### Data to examine
-- ==== Sys2Proof/Machine/Ops.lean ====
section
/-! DEFINITION. The named operations over the state: memories, line buffer and FIFO (R60, R74), raising the two events and
acknowledging them (R263), raising the configuration error (R262), the result of an operation (R101), reset (R222). -/

namespace Sys2Proof.Machine

/-- What has been written under a key, if anything. -/
def Memory.read? {α : Type} : Memory α → Nat → Option α
  | [], _ => none
  | (k, v) :: m, a => if k = a then some v else Memory.read? m a

/-- Write one element, keeping the keys strictly rising. -/
def Memory.write {α : Type} : Memory α → Nat → α → Memory α
  | [], a, v => [(a, v)]
  | (k, w) :: m, a, v =>
    if a < k then (a, v) :: (k, w) :: m
    else if a = k then (a, v) :: m
    else (k, w) :: Memory.write m a v

/-- `MemRead(FB, y, x)` (R16, R60). A word that nothing has written since the last `RESET` is unspecified: a free value
(R53, R181; log entry 3). -/
def readFb (s : State) (y x : Nat) : Word :=
  (Memory.read? s.fb (elemKey y x)).getD (Config.fbDraw s.draw (elemKey y x))

/-- `MemWrite(FB, y, x, v)` (R16, R60). -/
def writeFb (s : State) (y x : Nat) (v : Word) : State := { s with fb := Memory.write s.fb (elemKey y x) v }

/-- `MemRead(CELL, y, x)` (R16, R60); unwritten cells as for `readFb`. -/
def readCell (s : State) (y x : Nat) : TextCell :=
  (Memory.read? s.cell (elemKey y x)).getD (Config.cellDraw s.draw (elemKey y x))

/-- `MemWrite(CELL, y, x, v)` (R16, R60). -/
def writeCell (s : State) (y x : Nat) (v : TextCell) : State :=
  { s with cell := Memory.write s.cell (elemKey y x) v }

/-- `MemRead(RL, 0, x)` (R60, R68). Before the first `RENDER` after a `RESET` the words are unspecified: free values
(R53, R293; log entry 4). -/
def readRl (s : State) (x : Nat) : Word := (s.rl[x]?).getD (Config.rlDraw s.draw x)

/-- The pixel in column `px` of stored row `py` of `FB` (R62). -/
def storedPixel (s : State) (px py : Nat) : Bool := (readFb s py (pixelWord px)).getLsbD (pixelBit px)

/-- `FifoPush(w)` (R74). -/
def fifoPush (sh : Shifter) (w : Word) : Shifter := { sh with fifo := sh.fifo ++ [w] }

/-- `FifoPop()`: the head and the FIFO without it; none when the FIFO is empty (R74). -/
def fifoPop? (sh : Shifter) : Option (Word × Shifter) :=
  match sh.fifo with
  | [] => none
  | w :: q => some (w, { sh with fifo := q })

/-- The operation returns `r` to the host, or nothing (R101). -/
def answer (s : State) (r : Option HostResult) : State := { s with result := r }

/-- Raising event A: `PEND_A <- 1`, with the ghost bit set if a deadline is broken (R201, R263, R266). An event raised
while its flag is set is lost (R35). -/
def raiseEventA (s : State) : State :=
  { s with miss := s.miss || missAtA s, timer := { s.timer with pendA := true } }

/-- Raising event B: `PEND_B <- 1`, with the ghost bit set if event A of the scanline still waits (R201, R263, R266). -/
def raiseEventB (s : State) : State :=
  { s with miss := s.miss || missAtB s, timer := { s.timer with pendB := true } }

/-- The first statement of `EVA`: the service of event A clears its pending flag and saves nothing else
(R120, R263, R267). -/
def acknowledgeA (s : State) : State := { s with timer := { s.timer with pendA := false } }

/-- The first statement of `EVB` (R160, R263, R267). -/
def acknowledgeB (s : State) : State := { s with timer := { s.timer with pendB := false } }

/-- `raise CfgError(m)`: `CFGERR <- m`, and nothing else changes (R262). -/
def raiseCfgError (s : State) (m : BitVec 5) : State := { s with control := { s.control with cfgErr := m } }

/-- The configuration registers may be written: `RUN = 0` and `CFGERR = 0` (R207). -/
def setupOpen (s : State) : Bool := !s.control.run && s.control.cfgErr == 0#5

/-- A configuration write: the new registers while setup is open, otherwise no change (R207). -/
def configure (s : State) (t : FrameTiming) : State := if setupOpen s then { s with timing := t } else s

/-- `RESET`: every piece of state takes the value of R53. The line buffer and the content store take values drawn
afresh; the parameters, and the operations of the trace still to come, are not state of the block (R52, R222). -/
def resetBlock (s : State) : State :=
  { State.powerOn s.config with draw := s.draw + 1, trace := s.trace }

end Sys2Proof.Machine
end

### Required action
From the data above, copy each line exactly.

### Answer below
-- ==== Sys2Proof/Machine/Ops.lean ====
section
/-! DEFINITION. The named operations over the state: memories, line buffer and FIFO (R60, R74), raising the two events and
acknowledging them (R263), raising the configuration error (R262), the result of an operation (R101), reset (R222). -/

namespace Sys2Proof.Machine

/-- What has been written under a key, if anything. -/
def Memory.read? {α : Type} : Memory α → Nat → Option α
  | [], _ => none
  | (k, v) :: m, a => if k = a then some v else Memory.read? m a

/-- Write one element, keeping the keys strictly rising. -/
def Memory.write {α : Type} : Memory α → Nat → α → Memory α
  | [], a, v => [(a, v)]
  | (k, w) :: m, a, v =>
    if a < k then (a, v) :: (k, w) :: m
    else if a = k then (a, v) :: m
    else (k, w) :: Memory.write m a v

/-- `MemRead(FB, y, x)` (R16, R60). A word that nothing has written since the last `RESET` is unspecified: a free value
(R53, R181; log entry 3). -/
def readFb (s : State) (y x : Nat) : Word :=
  (Memory.read? s.fb (elemKey y x)).getD (Config.fbDraw s.draw (elemKey y x))

/-- `MemWrite(FB, y, x, v)` (R16, R60). -/
def writeFb (s : State) (y x : Nat) (v : Word) : State := { s with fb := Memory.write s.fb (elemKey y x) v }

/-- `MemRead(CELL, y, x)` (R16, R60); unwritten cells as for `readFb`. -/
def readCell (s : State) (y x : Nat) : TextCell :=
  (Memory.read? s.cell (elemKey y x)).getD (Config.cellDraw s.draw (elemKey y x))

/-- `MemWrite(CELL, y, x, v)` (R16, R60). -/
def writeCell (s : State) (y x : Nat) (v : TextCell) : State :=
  { s with cell := Memory.write s.cell (elemKey y x) v }

/-- `MemRead(RL, 0, x)` (R60, R68). Before the first `RENDER` after a `RESET` the words are unspecified: free values
(R53, R293; log entry 4). -/
def readRl (s : State) (x : Nat) : Word := (s.rl[x]?).getD (Config.rlDraw s.draw x)

/-- The pixel in column `px` of stored row `py` of `FB` (R62). -/
def storedPixel (s : State) (px py : Nat) : Bool := (readFb s py (pixelWord px)).getLsbD (pixelBit px)

/-- `FifoPush(w)` (R74). -/
def fifoPush (sh : Shifter) (w : Word) : Shifter := { sh with fifo := sh.fifo ++ [w] }

/-- `FifoPop()`: the head and the FIFO without it; none when the FIFO is empty (R74). -/
def fifoPop? (sh : Shifter) : Option (Word × Shifter) :=
  match sh.fifo with
  | [] => none
  | w :: q => some (w, { sh with fifo := q })

/-- The operation returns `r` to the host, or nothing (R101). -/
def answer (s : State) (r : Option HostResult) : State := { s with result := r }

/-- Raising event A: `PEND_A <- 1`, with the ghost bit set if a deadline is broken (R201, R263, R266). An event raised
while its flag is set is lost (R35). -/
def raiseEventA (s : State) : State :=
  { s with miss := s.miss || missAtA s, timer := { s.timer with pendA := true } }

/-- Raising event B: `PEND_B <- 1`, with the ghost bit set if event A of the scanline still waits (R201, R263, R266). -/
def raiseEventB (s : State) : State :=
  { s with miss := s.miss || missAtB s, timer := { s.timer with pendB := true } }

/-- The first statement of `EVA`: the service of event A clears its pending flag and saves nothing else
(R120, R263, R267). -/
def acknowledgeA (s : State) : State := { s with timer := { s.timer with pendA := false } }

/-- The first statement of `EVB` (R160, R263, R267). -/
def acknowledgeB (s : State) : State := { s with timer := { s.timer with pendB := false } }

/-- `raise CfgError(m)`: `CFGERR <- m`, and nothing else changes (R262). -/
def raiseCfgError (s : State) (m : BitVec 5) : State := { s with control := { s.control with cfgErr := m } }

/-- The configuration registers may be written: `RUN = 0` and `CFGERR = 0` (R207). -/
def setupOpen (s : State) : Bool := !s.control.run && s.control.cfgErr == 0#5

/-- A configuration write: the new registers while setup is open, otherwise no change (R207). -/
def configure (s : State) (t : FrameTiming) : State := if setupOpen s then { s with timing := t } else s

/-- `RESET`: every piece of state takes the value of R53. The line buffer and the content store take values drawn
afresh; the parameters, and the operations of the trace still to come, are not state of the block (R52, R222). -/
def resetBlock (s : State) : State :=
  { State.powerOn s.config with draw := s.draw + 1, trace := s.trace }

end Sys2Proof.Machine
end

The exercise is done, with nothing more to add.